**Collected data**
/-- An operation of tile 0 to endpoint 1, number 4, sent n times. -/
def anOp (n : Nat) (own : FabOwner) (answered : Bool) : FabOp :=
  ⟨1, 4, fromOne tyStore 0 0 4 0 0x200100 [1#8], 0, own, 9, n, 0, false, answered, stOK, 0#4, 0#64, [], false⟩
def sentBy (n : Nat) : State := withJ { boundJob with ops := [anOp n .waiting false] }
def answerOf (typ subop : Nat) (pl : List Byte) : Packet := fromOne typ 0 subop 4 0 0 pl
theorem wit_ResponsesTaken : (∀ x ∈ [(tyAck, 0, []), (tyLoadRsp, 0, [9#8]), (tyAtomicRsp, 0x10, leBytes 8 3), (tyNack, 2, []), (tyNack, 5, [])],
      arrivesB (sentBy 1) x.1 (answerOf x.1 x.2.1 x.2.2) 0 = true ∧
        ((sentBy 1).job 0).ops.any (Safety.answers (answerOf x.1 x.2.1 x.2.2)) = true) ∧ quietB (sentBy 1) 0 = true ∧
    nackStatus 2 = some stPoisoned ∧ nackStatus 5 = none ∧ (answerOf tyNack 5 []).subop.toNat = 5 ∧
    (answerOf tyNack 2 []).subop.toNat = 2 := by decide +kernel
theorem wit_ResponsesTaken_nobody : arrivesB (sentBy 0) tyAck (answerOf tyAck 0 []) 0 = true ∧
    arrivesB net tyAck (answerOf tyAck 0 []) 0 = true ∧ quietB net 0 = true ∧ (net.job 0).ops = [] := by decide +kernel
theorem wit_ResponsesTaken_again : ((sentBy 1).job 0).awaiting 1 4 = some (anOp 1 .waiting false) ∧
    ((sentBy 8).job 0).awaiting 1 4 = some (anOp 8 .waiting false) ∧ (net.job 0).awaiting 1 4 = none ∧
    ((withJ { boundJob with ops := [{ anOp 1 .waiting false with busy := 1 }] }).job 0).awaiting 1 4 =
      some { anOp 1 .waiting false with busy := 1 } ∧ (anOp 8 .waiting false).unreachable = false := by decide +kernel
/-- The tile mover waits for an operation, or for a fence. -/
def waitsFor (op : Op) : State := { withRun .tm { ready op okResult with stage := .fabric } with jobs := [(0, boundJob)] }
theorem wit_ResponsesTaken_timeout : (∀ op ∈ [Op.fbLoad, .fbFence], ((waitsFor op).tile 0).jobOf = 0 ∧
      (waitsFor op).runningOf 0 .tm = some { ready op okResult with stage := .fabric }) ∧
    waitsForOps (ready .fbLoad okResult).cmd = true ∧ base.runningOf 0 .tm = none ∧ (base.tile 0).wait = .none := by decide +kernel
def netHeld (p : Packet) : State := { netTable with jobs := [(0, { boundJob with binding := some { bound0 with trigBase := 0x200000 }, heldTriggers := [p] })] }
theorem wit_ResponsesTaken_held : quietB net 0 = true ∧ (net.job 0).heldTriggers = [] ∧
    (∀ k ∈ [2, 3], ((netHeld (pull 0 k)).job 0).heldTriggers = [pull 0 k] ∧ ((netHeld (pull 0 k)).job 0).phase ≠ 3 ∧
      ((netHeld (pull 0 k)).job 0).binding.isSome = true ∧ (pull 0 k).rsvd = 0#8) ∧
    ((netHeld (pull 0 2)).trigger 0 (pull 0 2)).1 = 0 ∧
    (let r := (netHeld (pull 0 3)).trigger 0 (pull 0 3)
     r.1 = 4 ∧ quietB r.2 0 = true) := by decide +kernel
def aList (failed : Option Status) (ctr : Option Nat) : TrigList := ⟨7, 2, 0, [(.fbFence, zword)], 1, 1, 77#64, ctr, failed⟩
def listing (l : TrigList) (ops : List FabOp) : State := withJ { boundJob with lists := [l], ops := ops }
theorem wit_ResponsesTaken_lists : (∀ l ∈ [aList none none, aList none (some 3), aList (some stPoisoned) none],
      ((listing l [anOp 1 (.list 7) true]).job 0).lists = [l] ∧
      quietB ((listing l [anOp 1 (.list 7) true]).modJob 0 (fun jb => { jb with lists := [] })) 0 = true ∧
      (postedBy ((listing l [anOp 1 (.list 7) true]).job 0) (listIssuer l)).all (fun o => o.answered && o.status == stOK) = true ∧
      listColls ((listing l [anOp 1 (.list 7) true]).job 0) l.id = [] ∧ l.words.length ≤ l.next) ∧
    (postedBy ((listing (aList none none) [anOp 1 (.list 7) false]).job 0) (listIssuer (aList none none))).any
      (fun o => !o.answered) = true := by decide +kernel
/-- A list that waits at an `FB_FENCE` of all destinations for its one operation. -/
def fencing : TrigList := { aList none none with words := [(.fbFence, { zword with slot2 := immSlot 0x400000 })], next := 0 }
theorem wit_ResponsesTaken_list_timeout :
    ((listing fencing [anOp 1 (.list 7) false]).job 0).lists.find? (fun x => x.id = 7) = some fencing ∧
    (match (listing fencing [anOp 1 (.list 7) false]).listWaits 0 fencing with
     | some f => f (anOp 1 (.list 7) false)
     | none => false) = true := by decide +kernel

/-! ## Collectives -/

/-- A place where tile 0 takes part: one stage to endpoint 1, as the collector of a number of inputs or as an input. -/
def stageOf (collector : Bool) (fanin : Nat) : StageEntry := ⟨3, collector, fanin, 1, 1, 0⟩
/-- A sum of n INT64 elements. -/
def sumOf (n : Nat) (ph : CollPhase) (st : StageEntry) : Coll :=
  { tile := 0, list := none, group := 0, gid := 9, seq := 2, src := { desc1 with fmt := 14, ext := [n] }
    dst := { desc1 with base := 0x220000, fmt := 14, ext := [n] }, mode := 0, sat := false, exact := false, fixed := false, ctr := none
    chain := none, issued := 100#64, issue := 1, phase := ph, abort := false, stages := [st], members := st.fanin, slotLog2 := 14
    timeoutMs := 2000, setupStage := 0, setupSent := false, setup := none, records := [], anchors := [], parts := [], setupParts := [], chunks := [], undo := [], restoring := false
    flags := 0#4, covered := false }
def collJob (c : Coll) : State := withJ { boundJob with colls := [c] }
/-- A packet of that collective. -/
def collP (typ handle off : Nat) (payload : List Byte) : Packet :=
  sealPacket ⟨BitVec.ofNat 8 typ, 0#8, 5#16, 1#16, 0#8, 0#8, 1#32, 2#32, 9#32, BitVec.ofNat 16 payload.length,
    BitVec.ofNat 16 handle, BitVec.ofNat 48 off, 0xFF#8, 0#8, payload, 0#32⟩
def aRecord : SetupRecord := ⟨3#64, 1, 14#5, 14#5, false, false, 14, false, false, false, []⟩

/-- A record of 1,009 chunks, whose entries take a second packet. -/
def longRecord : SetupRecord := ⟨3#64, 170 * 1009, 0#5, 0#5, true, false, 12, false, false, false, []⟩
theorem test_setupPackets : setupPackets aRecord = 1 ∧ setupPackets longRecord = 2 := by decide +kernel
def leafQ : Coll := sumOf 1 .queued (stageOf false 3)
theorem wit_Collectives_start : (collJob leafQ).collsActive < 16 ∧ ((collJob leafQ).job 0).firstQueued = some leafQ ∧
    leafQ.stages[0]? = some (stageOf false 3) ∧ (net.job 0).firstQueued = none ∧ leafQ.setupStage = 0 ∧ leafQ.setupSent = false ∧
    (let r := (collJob leafQ).ownSetup 0 leafQ
     leafQ ∈ (r.2.job 0).colls ∧ quietB r.2 0 = true ∧ (r.2.job 0).heldTriggers = []) := by decide +kernel
/-- Sixteen contexts are taken. -/
theorem wit_Collectives_full : 16 ≤ (withJ { boundJob with colls := List.replicate 16 (sumOf 1 .data (stageOf false 3)) }).collsActive := by
  decide +kernel
def root : Coll := { sumOf 1 .setup (stageOf true 4) with setup := some aRecord }
theorem wit_Collectives_record : arrivesB (collJob root) 0x20 (collP 0x20 0 0 []) 0 = true ∧
    ((collJob root).job 0).collOf (collP 0x20 0 0 []) = some root ∧ root.collects 0 = some (stageOf true 4) ∧ root.phase = .setup ∧
    root.records = [] ∧ root.setupStage = 0 ∧ root.setup = some aRecord ∧
    (∀ x ∈ [(aRecord, true), (longRecord, false)],
      (wholeSetup ((root.takeSetup (setupPart (collP 0x20 0 0 []) (some (0, 1)) x.1)).setupFrom (some (0, 1)))).isSome = x.2) ∧ quietB (collJob root) 0 = true ∧ ((collJob root).job 0).heldTriggers = [] := by decide +kernel
def rootData : Coll := sumOf 1 .data (stageOf true 4)
theorem wit_Collectives_verdict_again : arrivesB (collJob rootData) 0x20 (collP 0x20 0 0 []) 0 = true ∧
    ((collJob rootData).job 0).collOf (collP 0x20 0 0 []) = some rootData ∧ rootData.collects 0 = some (stageOf true 4) ∧
    rootData.phase = .data := by decide +kernel
def leaf : Coll := { sumOf 1 .setup (stageOf false 3) with setup := some aRecord, setupSent := true }
theorem wit_Collectives_verdict : (∀ h ∈ [0, 0x5003], arrivesB (collJob leaf) 0x21 (collP 0x21 h 0 []) 0 = true ∧
      ((collJob leaf).job 0).collOf (collP 0x21 h 0 []) = some leaf) ∧ leaf.phase = .setup ∧ leaf.setupSent = true ∧
    (collP 0x21 0 0 []).handle = stOK ∧ (collP 0x21 0x5003 0 []).handle ≠ stOK ∧ quietB (collJob leaf) 0 = true ∧
    leaf.stages = [stageOf false 3] ∧ leaf.chunkCount = 1 ∧
    leaf.undo = [] ∧ leaf.chunks = [] ∧ leaf.abort = false ∧ leaf.setupStage = 0 ∧ ((collJob leaf).collPorch 0).isSome = true ∧
    (∀ h ∈ [0, 0x5003], wholeSetup ((leaf.takeSetup (setupPart (collP 0x21 h 0 []) none aRecord)).setupFrom none) =
      some (BitVec.ofNat 16 h, aRecord)) ∧
    wholeSetup ((leaf.takeSetup (setupPart (collP 0x21 0 0 []) none longRecord)).setupFrom none) = none ∧
    (let c2 : Coll := { leaf.takeSetup (setupPart (collP 0x21 0 0 []) none aRecord) with phase := .data, anchors := [] }
     let r := ((collJob leaf).putColl 0 c2).chunkVals 0 c2 0
     r.1.isSome = true ∧ c2 ∈ (r.2.job 0).colls ∧ quietB r.2 0 = true ∧ (r.2.job 0).heldTriggers = []) := by decide +kernel

/-- A chunk that has been sent at stage 0. -/
def chunk0 (r : Option (List Byte × List Byte × BitVec 4)) : CollChunk := ⟨0, 0, leBytes 8 4, [], 0#4, true, r, false, false⟩
def rootOne (r : Option (List Byte × List Byte × BitVec 4)) : Coll := { rootData with chunks := [chunk0 r] }
theorem wit_Collectives_up : (∀ r ∈ [none, some (leBytes 8 12, [], 0#4)],
      arrivesB (collJob (rootOne r)) 0x22 (collP 0x22 0 0 (leBytes 8 3)) 0 = true ∧
      ((collJob (rootOne r)).job 0).collOf (collP 0x22 0 0 (leBytes 8 3)) = some (rootOne r) ∧
      (rootOne r).collects 0 = some (stageOf true 4) ∧
      (rootOne r).chunk (partOf (collP 0x22 0 0 (leBytes 8 3)) 0 0 false).chunk = some (chunk0 r)) ∧
    (rootOne none).phase = .data ∧ (rootOne none).parts = [] ∧ (rootOne none).chunkCount = 1 ∧
    (partOf (collP 0x22 0 0 (leBytes 8 3)) 0 0 false).chunk = 0 ∧
    ({ rootOne none with parts := [partOf (collP 0x22 0 0 (leBytes 8 3)) 0 0 false] }.combine ((collJob (rootOne none)).job 0).det 0
      (stageOf true 4) 0 (leBytes 8 4, [])) = none ∧
    quietB (collJob (rootOne none)) 0 = true ∧ ((collJob (rootOne none)).job 0).heldTriggers = [] := by decide +kernel
/-- Three inputs of 3, 5 and 7 with the collector's own 4 give 19. -/
theorem test_combine :
    ({ rootOne none with parts := [3, 5, 7].map (fun k => partOf (collP 0x22 0 0 (leBytes 8 k)) 0 k false) }.combine false 0
      (stageOf true 4) 0 (leBytes 8 4, [])) = some (leBytes 8 19, [], 0#4) := by decide +kernel
def leafOne (n : Nat) : Coll := { sumOf n .data (stageOf false 3) with chunks := [chunk0 none] }
theorem wit_Collectives_down : (∀ n ∈ [1, 600], arrivesB (collJob (leafOne n)) 0x23 (collP 0x23 0 0 (leBytes 8 19)) 0 = true ∧
      ((collJob (leafOne n)).job 0).collOf (collP 0x23 0 0 (leBytes 8 19)) = some (leafOne n) ∧
      (leafOne n).chunk (bitsOf (collP 0x23 0 0 (leBytes 8 19)).offset.toNat 0 32) = some (chunk0 none)) ∧
    (let x := partOf (collP 0x23 0 0 (leBytes 8 19)) 0 0 true
     (leafOne 600).whole 0 ({ leafOne 600 with parts := [x] }.partsAt 0 0 true) = false ∧
     (leafOne 1).whole 0 ({ leafOne 1 with parts := [x] }.partsAt 0 0 true) = true) ∧
    (leafOne 1).stages[0]? = some (stageOf false 3) ∧ (leafOne 1).below 0 = [] ∧ (leafOne 1).chain = none := by decide +kernel
theorem wit_Collectives_down_write :
    (let d := { leafOne 1 with parts := [partOf (collP 0x23 0 0 (leBytes 8 19)) 0 0 true] }
     let r := (d.join 0 false (d.partsAt 0 0 true), d.join 0 true (d.partsAt 0 0 true), 0#4)
     let w := (collJob (leafOne 1)).chunkWrite 0 (d.setChunk { chunk0 none with result := some r }) { chunk0 none with result := some r } r
     w.1 = none ∧ quietB w.2 0 = true ∧ (w.2.job 0).heldTriggers = [] ∧ leafOne 1 ∈ (w.2.job 0).colls ∧
       w.2.store.rawByte 0xA20000 = 19#8) := by decide +kernel
theorem wit_Collectives_end : arrivesB (collJob leaf) 0x24 (collP 0x24 0x5003 0 []) 0 = true ∧
    ((collJob leaf).job 0).liveColl 9 2 = some leaf ∧ (collP 0x24 0x5003 0 []).handle ≠ stOK ∧
    arrivesB net 0x24 (collP 0x24 0x5003 0 []) 0 = true ∧ (net.job 0).liveColl 9 2 = none ∧ net.endedColl 0 9 2 = none ∧ leaf.undo = [] ∧
    (net.job 0).groupOf 9 = none ∧
    (({ net with jobs := [(0, { boundJob with groups := [(0, some ⟨9, 4, 0, 14, 2000, [stageOf true 4], 0⟩)] })] } : State).job 0).groupOf 9 =
      some ⟨9, 4, 0, 14, 2000, [stageOf true 4], 0⟩ ∧
    leaf.stages[leaf.setupStage]? = some (stageOf false 3) ∧ leaf.setup = some aRecord := by decide +kernel
theorem wit_Collectives_again : ((collJob (leafOne 1)).job 0).liveColl 9 2 = some (leafOne 1) ∧
    (leafOne 1).stages[(chunk0 none).stage]? = some (stageOf false 3) ∧ (chunk0 none).sent = true ∧ (chunk0 none).result = none ∧
    ((((lit (collJob (leafOne 1))).collPorch 0).map (lit (collJob (leafOne 1))).porchLanes).getD []) = [0] ∧ leaf.setupStage = 0 ∧
    leaf.setupSent = true := by decide +kernel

**Activity**
Write down, word for word, the lines above from the one containing "w.2.store.rawByte 0xA20000 = 19#8)" through the one containing "net with jobs", both ends included.

**Result**
       w.2.store.rawByte 0xA20000 = 19#8) := by decide +kernel
theorem wit_Collectives_end : arrivesB (collJob leaf) 0x24 (collP 0x24 0x5003 0 []) 0 = true ∧
    ((collJob leaf).job 0).liveColl 9 2 = some leaf ∧ (collP 0x24 0x5003 0 []).handle ≠ stOK ∧
    arrivesB net 0x24 (collP 0x24 0x5003 0 []) 0 = true ∧ (net.job 0).liveColl 9 2 = none ∧ net.endedColl 0 9 2 = none ∧ leaf.undo = [] ∧
    (net.job 0).groupOf 9 = none ∧
    (({ net with jobs := [(0, { boundJob with groups := [(0, some ⟨9, 4, 0, 14, 2000, [stageOf true 4], 0⟩)] })] } : State).job 0).groupOf 9 =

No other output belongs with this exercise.